OneSubsea boosting pumps, available in single-phase, multiphase and hybrid, are based on a rotodynamic pumping principle using centrifugal and helico-axial technology. (Source: Schlumberger)
Behrends further said, “If facilities are capacity-constrained to implementing additional tiebacks, increasing throughput can be achieved by debottlenecking topside processing by utilizing OneSubsea’s multiphase pump topside solutions, allowing operators to ultimately increase production.”

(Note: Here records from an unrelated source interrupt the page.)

-- ==== Sys2Proof/Safety.lean ====
section
/-! DEFINITION. What statements about the module are made of: that a command completes with a property, the light rule that
every run keeps, when KEEPER records a report and when a register write reaches its register. -/

namespace Sys2Proof.Machine

open Reg

/-- The command answers a next state, and that state has the property. -/
def Does (c : Instr) (s : State) (P : State → Prop) : Prop := ∃ s', exec c s = .next s' ∧ P s'

/-- The command leaves the state as the passing of time alone makes it: it has no effect of its own. -/
def NoEffect (c : Instr) (t : Nat) (s : State) : Prop := exec c s = .next (s.pass t)

/-- Outside SHOW, SOLO and CALIBRATE both guards keep their enables deasserted (R365). -/
abbrev LightSafe (s : State) : Prop :=
  s.house.mode.emitting = false → s.get Reg.GUARD_A_STATUS_EN_A = 0 ∧ s.get Reg.GUARD_B_STATUS_EN_B = 0

/-- KEEPER records a report that reaches it at time `t` (R476, R478): no record is being written, its PLL is locked, and
the module is not in FATAL. -/
def State.records (s : State) (t : Nat) : Bool :=
  decide (s.keeper.busyUntil ≤ max s.now t) && !s.house.pllUnlocked.contains 9 && !s.flag KEEPER_STATUS_FATAL

/-- The newest history record (R474): its code, source and subject. -/
def State.newest (s : State) : Option (Nat × Nat × Nat) :=
  s.keeper.hist.head?.map (fun h => (h.code, h.source, h.subject))

/-- A 32-bit write of a master to an MW0 offset reaches its register (R18, R22, R32, R38, R498, R548, R549). -/
def State.takes (s : State) (m : Master) (off : Nat) : Bool :=
  s.writes m off && (regAt off).isSome && off % 4 == 0 && !s.stalls off && !s.outranked m off && !s.commitStopped off

/-- An offset of BRAID, WARP or TONE whose register has no behaviour of its own: no commit, selection, index or coefficient. -/
def plainPath (off : Nat) : Bool :=
  4 ≤ off / 65536 && off / 65536 ≤ 6 && off != BRAID_LAYER_COMMIT_OFF && off != BRAID_PROT_INDEX_OFF
    && off != WARP_MESH_SELECT_OFF && off / 0x1000 != 0x51 && off != TONE_COMMIT_OFF

/-- No change of state is under way and no overlay waits (R493, R497). -/
def State.steady (s : State) : Bool :=
  s.house.overlayDue.isNone && s.house.change.isNone && s.twin.joining.isNone && s.twin.handover.isNone

/-- The work of a descriptor in flight has ended with a status, a detail and a result (R308). -/
abbrev State.ended (s : State) (ring index : Nat) (r : Nat × Nat × Nat) : Prop :=
  ∃ e ∈ (s.ring ring).inflight, e.index = index ∧ e.done = some r

/-- The module is in SAFE with both guards' enables deasserted (R364, R395). -/
abbrev State.inSafe (s : State) : Prop :=
  s.house.mode = .safe ∧ s.get GUARD_A_STATUS_EN_A = 0 ∧ s.get GUARD_B_STATUS_EN_B = 0

/-- A good request of a code stands at the head of a channel that is served and has room for any reply, with no message before it
that firmware has read already (R347, R349). -/
abbrev State.asked (s : State) (ch code : Nat) (msg : List Nat) (rest : List (List Nat)) : Prop :=
  ch < 8 ∧ s.powered = true ∧ s.serves = true ∧ (s.mbox ch).got = [] ∧ (s.mbox ch).tx = msg :: rest ∧ s.goodRequest msg = true ∧
    msgCode (msg.getD 0 0) = code ∧ (s.mbox ch).rxWait = [] ∧ (s.mbox ch).rxCount ≤ 2

/-- The request has been taken and its reply stands in the channel's RX queue (R349). -/
abbrev State.replied (s' s : State) (ch : Nat) (msg : List Nat) (rest : List (List Nat)) (data : List Nat) : Prop :=
  (s'.mbox ch).tx = rest ∧ (s'.mbox ch).rx = (s.mbox ch).rx ++ [replyHeader (msg.getD 0 0) data.length :: data]

/-- A good SPLICE frame of a type arrives at a twin whose links run, at the twin's own epoch, and has not been acted on
before (R418, R436, R437, R448, R554). -/
abbrev State.hears (s : State) (type : Nat) (b : List Nat) : Prop :=
  s.twinRuns = true ∧ s.flag (CVU_UNIT_CFG_SELFTEST_OK 3) = true ∧ 28 ≤ b.length ∧
    field b (b.length - 4) 4 = crc32c (b.take (b.length - 4)) ∧ rxLaidOut b = true ∧ (rxFrame b).type = type ∧
    (rxFrame b).epoch = s.get SPLICE_EPOCH_EPOCH ∧ ((rxFrame b).ackReq = true → (rxFrame b).seq ∉ s.twin.acted)

/-- The twin's links run and its check-value unit CVU_02 passed its self-test, so that it sends on both paths (R422, R433). -/
abbrev State.sendsBoth (s : State) : Prop :=
  s.twinRuns = true ∧ s.twin.tickStopped = false ∧ s.flag (CVU_UNIT_CFG_SELFTEST_OK 2) = true

/-- The parts of the state beside its clock, its queue and its registers. The time of the last change of light (R179), the mark that
the governor's next frame is its first (R175), the bands that no headroom sample of the running window counts for (R125) and the
mark that INTAKE has stopped are left out of their parts. -/
inductive Part where
  | dram | out | shadows | free | access | house | keeper | host | hk | intake | braid | warp | tone | anode | timer | array
  | guards | twin
  deriving DecidableEq, Repr

/-- A part is the same in two states. -/
def Part.same : Part → State → State → Prop
  | .dram, a, b => b.dram = a.dram
  | .out, a, b => b.out = a.out
  | .shadows, a, b => b.shadows = a.shadows
  | .free, a, b => b.freeCtr = a.freeCtr
  | .access, a, b => b.access = a.access
  | .house, a, b => b.house = a.house
  | .keeper, a, b => b.keeper = a.keeper
  | .host, a, b => b.host = a.host
  | .hk, a, b => b.hk = a.hk
  | .intake, a, b => { b.intake with stopped := a.intake.stopped } = a.intake
  | .braid, a, b => b.braid = a.braid
  | .warp, a, b => b.warp = a.warp
  | .tone, a, b => { b.tone with changeAt := a.tone.changeAt, sPrev := a.tone.sPrev } = a.tone
  | .anode, a, b => { b.anode with window := a.anode.window } = a.anode
  | .timer, a, b => b.timer = a.timer
  | .array, a, b => b.array = a.array
  | .guards, a, b => b.guards = a.guards
  | .twin, a, b => b.twin = a.twin

/-- What a command may change, the parts and the register blocks beside: every part that is not named, and every register
outside the blocks named, is as the passing of time leaves it. -/
abbrev Framed (c : Instr) (s : State) (parts : List Part) (blocks : List Nat) : Prop :=
  ∀ s', exec c s = .next s' → (∀ p, p ∉ parts → p.same (s.pass s'.now) s') ∧
    ∀ off, off / 65536 ∉ blocks → s'.reg off = s.reg off

end Sys2Proof.Machine

namespace Sys2Proof

open Machine

/-- The commands that report no fault with a reaction: the parts and the register blocks that each may change. -/
def Instr.quietFrame : Instr → Option (List Part × List Nat)
  | .resetRelease .. | .stageTimeout .. => some ([.house], [0, 1])
  | .i2cWrite .. | .wake .. | .retryDelay .. => some ([.house], [0])
  | .pairRead .. | .frameNoRead .. | .mboxRx .. | .lockRead .. => some ([.out, .shadows, .access, .host, .hk], [2, 12, 13])
  | .timingCommit .. => some ([.out, .access, .host, .timer, .guards, .twin], [2, 7, 14])
  | .frameLoad .. => some ([.access, .timer], [7])
  | .lateClear .. | .rowErrClear .. | .defectIndex .. => some ([.access], [7])
  | .holdLimit .. => some ([.out, .access, .host, .timer], [2, 7])
  | .peekGo .. => some ([.access, .array], [7])
  | .qlinkTrained .. => some ([], [7])
  | .defectJournal .. => some ([.array], [])
  | .railLimit .. | .railWake .. => some ([.anode], [])
  | .chargeUpdate .. => some ([.free, .tone], [])
  | .wearCheckpoint .. => some ([.tone], [])
  | .toneCommit .. => some ([.out, .access, .tone, .guards, .twin], [6, 14])
  | .layerCommitReg .. => some ([.out, .access, .braid, .guards, .twin], [4, 14])
  | .protIndex .. => some ([.access], [4])
  | .maskSample .. | .maskPublish .. => some ([.braid, .guards], [4, 9])
  | .zoneEval .. => some ([.out, .access, .host, .guards], [2, 6, 9])
  | .meshLoad .. => some ([.out, .access, .host, .warp], [2, 5])
  | .meshCheck .. => some ([.host, .warp], [5])
  | .meshSelectReg .. => some ([.out, .access, .warp, .guards, .twin], [5, 14])
  | .meshSelect .. => some ([.out, .access, .host, .warp, .guards, .twin], [2, 5, 14])
  | .scCoef .. => some ([.access], [5])
  | .laneBlock .. | .align .. | .markerMissing .. | .lanePower .. | .eyeScan .. => some (
      [.out, .access, .house, .keeper, .host, .intake], [1, 2, 3, 11])
  | .laneTrained .. => some ([.intake], [3, 11])
  | .sof .. | .eof .. => some ([.out, .access, .house, .keeper, .host, .intake], [1, 2, 3])
  | .streamBlock .. => some ([.out, .access, .house, .keeper, .host, .intake, .guards], [1, 2, 3, 14])
  | .eyeGo .. => some ([.access, .intake], [3])
  | .eyeDone .. => some ([], [3])
  | .streamConfig .. => some ([.out, .access, .house, .keeper, .host, .intake], [1, 2, 3, 4])
  | .streamTimeout .. => some ([.out, .access, .house, .keeper, .host], [1, 2, 3])
  | .laneErrClear .. | .strClear .. => some ([.access], [3])
  | .busMaster .. | .watchPoll .. | .irqHoldoff .. => some ([.out, .host], [2])
  | .hostNudge .. | .lineRead .. | .descFetch .. | .irqEnable .. => some ([.out, .access, .host], [2])
  | .descAdmit .. => some ([.host], [2])
  | .descCompletion .. => some ([.out, .house, .host, .braid, .tone, .twin], [2])
  | .ringEnable .. | .ringDisable .. | .ringReset .. => some (
      [.out, .access, .house, .host, .braid, .warp, .tone, .twin], [2, 5])
  | .ringResetDone .. => some ([.house, .host, .braid, .tone, .twin], [2])
  | .nop .. | .frameWait .. => some ([.host], [])
  | .layerSet .. | .layerMove .. | .layerCommit .. => some ([.out, .access, .host, .braid, .guards, .twin], [2, 4, 14])
  | .surfWrite .. | .surfRead .. | .surfFill .. | .surfCopy .. => some ([.dram, .out, .access, .host], [2])
  | .calBlock .. => some ([.out, .access, .host, .tone, .guards], [2, 6, 14])
  | .telCharge .. | .telDrift .. | .telCalword .. | .telDefect .. | .telSensors .. | .telHistory .. => some (
      [.out, .host], [])
  | .mw2Access .. => some ([.dram, .out, .host], [])
  | .mboxTx .. | .ping .. | .version .. | .badMessage .. | .dbellSet .. | .slotInfo .. => some (
      [.out, .access, .host, .hk], [2, 12])
  | .mboxTorn .. | .mboxReset .. => some ([.access, .hk], [12])
  | .lockRelease .. => some ([.access, .keeper, .hk], [1, 13])
  | .fwReady .. => some ([.out, .access, .host, .hk, .twin], [2, 12])
  | .guardDecision .. => some ([.guards], [6, 9, 10])
  | .netFrame .. | .telegramSingle .. => some ([.guards], [9, 10])
  | .phyRelease .. => some ([.guards], [])
  | .cvuCopy .. => some ([.access, .guards], [14])
  | .cvuClear .. => some ([.access], [14])
  | .lightInput .. => some ([.out, .access, .house, .host, .guards, .twin], [0, 2, 6, 9, 10, 11, 14])
  | .stepArm .. => some ([.guards], [9, 10, 11])
  | .tickSend .. => some ([.out, .twin], [])
  | .tickLiveness .. => some ([.twin], [])
  | .statusSend .. | .spliceResend .. | .leaseRenew .. | .swingDue .. => some ([.out, .guards, .twin], [14])
  | .faultJournal .. => some ([.keeper], [])
  | .errHold .. => some ([.house], [1])
  | .keeperClear .. => some ([.access, .house, .keeper], [1])
  | .histIndex .. => some ([.access], [1])
  | .injectExpiry .. => some ([.keeper], [1])
  | .stopCheckpoint .. => some ([.house, .tone, .array], [])
  | .slotWrite .. | .slotVerify .. | .flashDone .. => some ([.out, .access, .house, .host, .hk], [2, 12])
  | .pcieUp .. => some ([], [2])
  | _ => none

/-- The commands that may report a fault with a reaction or change the state of the module: the parts and the register blocks
that each may change. -/
def Instr.reportFrame : Instr → Option (List Part × List Nat)
  | .perstChange .. | .hostReset .. => some (
      [.out, .shadows, .access, .house, .keeper, .host, .hk, .intake, .braid, .warp, .tone, .guards, .twin],
      [0, 1, 2, 3, 4, 5, 6, 8, 9, 10, 11, 12, 13, 14])
  | .stageReady .. | .clockCheck .. | .mboxReplyTimeout .. | .xcmpCycle .. | .xcmpLost .. | .terminal ..
    | .discrepancy .. | .encoder .. | .sectorCurrent .. | .photoSample .. | .photoFault .. | .telegramCheck ..
    | .linkTimeout .. | .phyPoll .. | .anodeCurrent .. | .joinFail .. | .lightInvalid .. | .lightConflict ..
    | .partnerLost .. | .joinTimeout .. | .faultReport .. | .guardWatchdog .. | .guardMemory .. => some (
      [.out, .access, .house, .keeper, .host, .hk, .intake, .guards, .twin], [0, 1, 2, 3, 4, 6, 8, 9, 10, 11, 12, 14])
  | .pllLock .. => some (
      [.out, .shadows, .access, .house, .keeper, .host, .hk, .intake, .braid, .warp, .tone, .anode, .timer, .array, .guards, .twin],
      [0, 1, 2, 3, 4, 5, 6, 7, 8, 9, 10, 11, 12, 13, 14])
  | .dramEcc .. => some (
      [.out, .access, .house, .keeper, .host, .hk, .intake, .warp, .guards, .twin],
      [0, 1, 2, 3, 4, 5, 6, 8, 9, 10, 11, 12, 14])
  | .regWrite .. | .beatStart .. | .surveySlot .. | .capturePoint .. | .strike .. | .regWriteDesc .. | .modeRequest ..
    | .setModeRequest .. => some (
      [.out, .access, .house, .keeper, .host, .hk, .intake, .braid, .warp, .tone, .anode, .timer, .array, .guards, .twin],
      [0, 1, 2, 3, 4, 5, 6, 7, 8, 9, 10, 11, 12, 13, 14, 15])
  | .rowSlot .. => some (
      [.out, .free, .access, .house, .keeper, .host, .hk, .intake, .braid, .warp, .tone, .timer, .array, .guards, .twin],
      [0, 1, 2, 3, 4, 5, 6, 7, 8, 9, 10, 11, 12, 13, 14])
  | .quietInterval .. | .scan .. => some (
      [.out, .access, .house, .keeper, .host, .hk, .intake, .tone, .timer, .guards, .twin],
      [0, 1, 2, 3, 4, 6, 7, 8, 9, 10, 11, 12, 14])
  | .timeOffset .. | .timeTrim .. | .ptpTimeout .. | .syncEdge .. | .syncMissing .. | .tickWord .. | .ack ..
    | .status .. | .switch .. | .handover .. | .setChange .. | .joinAbort .. | .swingOffer .. | .swingAccept ..
    | .swingDecline .. | .event .. | .timing .. | .spliceLink .. | .leaseExpiry .. | .timingMissing .. => some (
      [.out, .access, .house, .keeper, .host, .hk, .intake, .timer, .guards, .twin],
      [0, 1, 2, 3, 4, 6, 7, 8, 9, 10, 11, 12, 14])
  | .qlinkLoss .. => some (
      [.out, .access, .house, .keeper, .host, .hk, .intake, .array, .guards, .twin],
      [0, 1, 2, 3, 4, 6, 7, 8, 9, 10, 11, 12, 14])
  | .tempSample .. | .railOc .. | .railVolt .. | .railAverage .. => some (
      [.out, .access, .house, .keeper, .host, .hk, .intake, .anode, .guards, .twin],
      [0, 1, 2, 3, 4, 6, 8, 9, 10, 11, 12, 14])
  | .wearRecompute .. => some (
      [.out, .access, .house, .keeper, .host, .hk, .intake, .tone, .guards, .twin],
      [0, 1, 2, 3, 4, 6, 8, 9, 10, 11, 12, 14])
  | .maskVerify .. => some (
      [.out, .access, .house, .keeper, .host, .hk, .intake, .braid, .guards, .twin],
      [0, 1, 2, 3, 4, 6, 8, 9, 10, 11, 12, 14])
  | .fwWatchdog .. | .guardTest .. => some (
      [.out, .access, .house, .keeper, .host, .hk, .intake, .guards, .twin], [0, 1, 2, 3, 4, 6, 8, 9, 10, 11, 12, 13, 14])
  | .caps .. => some (
      [.out, .free, .access, .house, .keeper, .host, .hk, .intake, .timer, .guards, .twin],
      [0, 1, 2, 3, 4, 6, 7, 8, 9, 10, 11, 12, 14])
  | .mirror .. | .commit .. => some (
      [.out, .access, .house, .keeper, .host, .hk, .intake, .braid, .warp, .tone, .timer, .guards, .twin],
      [0, 1, 2, 3, 4, 5, 6, 7, 8, 9, 10, 11, 12, 14])
  | .joinEnter .. => some (
      [.out, .access, .house, .keeper, .host, .hk, .intake, .timer, .guards, .twin],
      [0, 1, 2, 3, 4, 6, 7, 8, 9, 10, 11, 12, 13, 14])
  | .injectGo .. | .injectStop .. => some (
      [.out, .access, .house, .keeper, .host, .hk, .intake, .tone, .anode, .guards, .twin],
      [0, 1, 2, 3, 4, 5, 6, 7, 8, 9, 10, 11, 12, 14])
  | _ => none

end Sys2Proof
end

In September deepwater operator LLOG announced plans for several of its projects, all of which will implement tieback systems. Its Claiborne development in Mississippi Canyon (MC) 794 will begin producing in mid-2018 and tie back to the Coelacanth platform, operated by Walter Oil and Gas Corp. LLOG’s LaFemme and Blue Wing Olive developments in MC 427/471 will be tied back to LLOG’s Delta House facility. The Red Zinger development in MC 257 also will tie back into Delta House and begin production in second-half 2018, while its Crown & Anchor discovery in Viosca Knoll 959, 960, 1003 and 1004 will tie back to the Anadarko-operated Marlin facility, with first production expected in second-quarter 2018.
LLOG’s Buckskin project is an 8-km subsea tieback to the Anadarko-operated Lucius Spar, and LLOG estimates it contains nearly 5 Bbbl in place. According to LLOG, first production is expected in second-half 2019.
Although implementing waterflood treatments into a mature offshore field is nothing new, companies are looking at new ways to flood mature reservoirs and are also reevaluating mature fields to determine if there are more hydrocarbons to be exploited through waterfloods.
“In these more mature fields where we’ve naturally lost pressure as we’ve produced, pressure support and sweep is very important, and we’ve really made some game changers in the waterflood development at Mars and Ursa,” Tallant said.
Waterfloods have traditionally been a rock in Shell’s shoe, even though the company has utilized floods since 2005 at Mars and since 2007 at Ursa. But new approaches to waterflooding are producing improved results for Shell.
“We’ve struggled because we’ve drilled wells that were in depleted sands and very soft rock, and the injection designs that we had originally were not able to maintain longevity,” Tallant said.
In response, Shell redesigned its water injector wells to be horizontal, which allowed it to inject under much lower pressure at higher rates. The new wells exceeded expectations in terms of both injection rates and longevity. That practice was utilized at the Mars Field, where Shell has so far drilled three horizontal injectors capable of safely injecting 52,000 bbl/d of treated sea water, which Tallant calls a “game changer” for Shell.
In addition to advances in subsea systems and new approaches to waterflood schemes, enhanced seismic and digital technologies are bringing new life to old fields and enabling them to produce longer than perhaps initially was expected.
“We’ve seen this with every hub-class development so far in the GoM—that the big fields keep getting bigger,” said Donal Rajasingam, asset manager for Shell’s GoM West operations. “We need to design and conceptualize with flexibility in mind, recognizing the track record that these fields tend to grow as technology evolves.”
Such methodologies are leading to increased interest in offshore development. According to a Wood Mackenzie report, there were six newly sanctioned projects in the GoM between 2015 and the first half of this year, more than any other offshore location in the world, and the EIA reported that seven new offshore fields will come online between this year and next.
“Exploration is a long-term game,” Tallant said. “It’s not a short-term play based on the current price cycle. So you really have to balance that by using near-field exploration and subsea tiebacks into existing infrastructure that you can get online faster and more capitalefficient in a shorter cycle time and balance that with new frontier plays that have materiality that can actually be your new heartlands in the future.”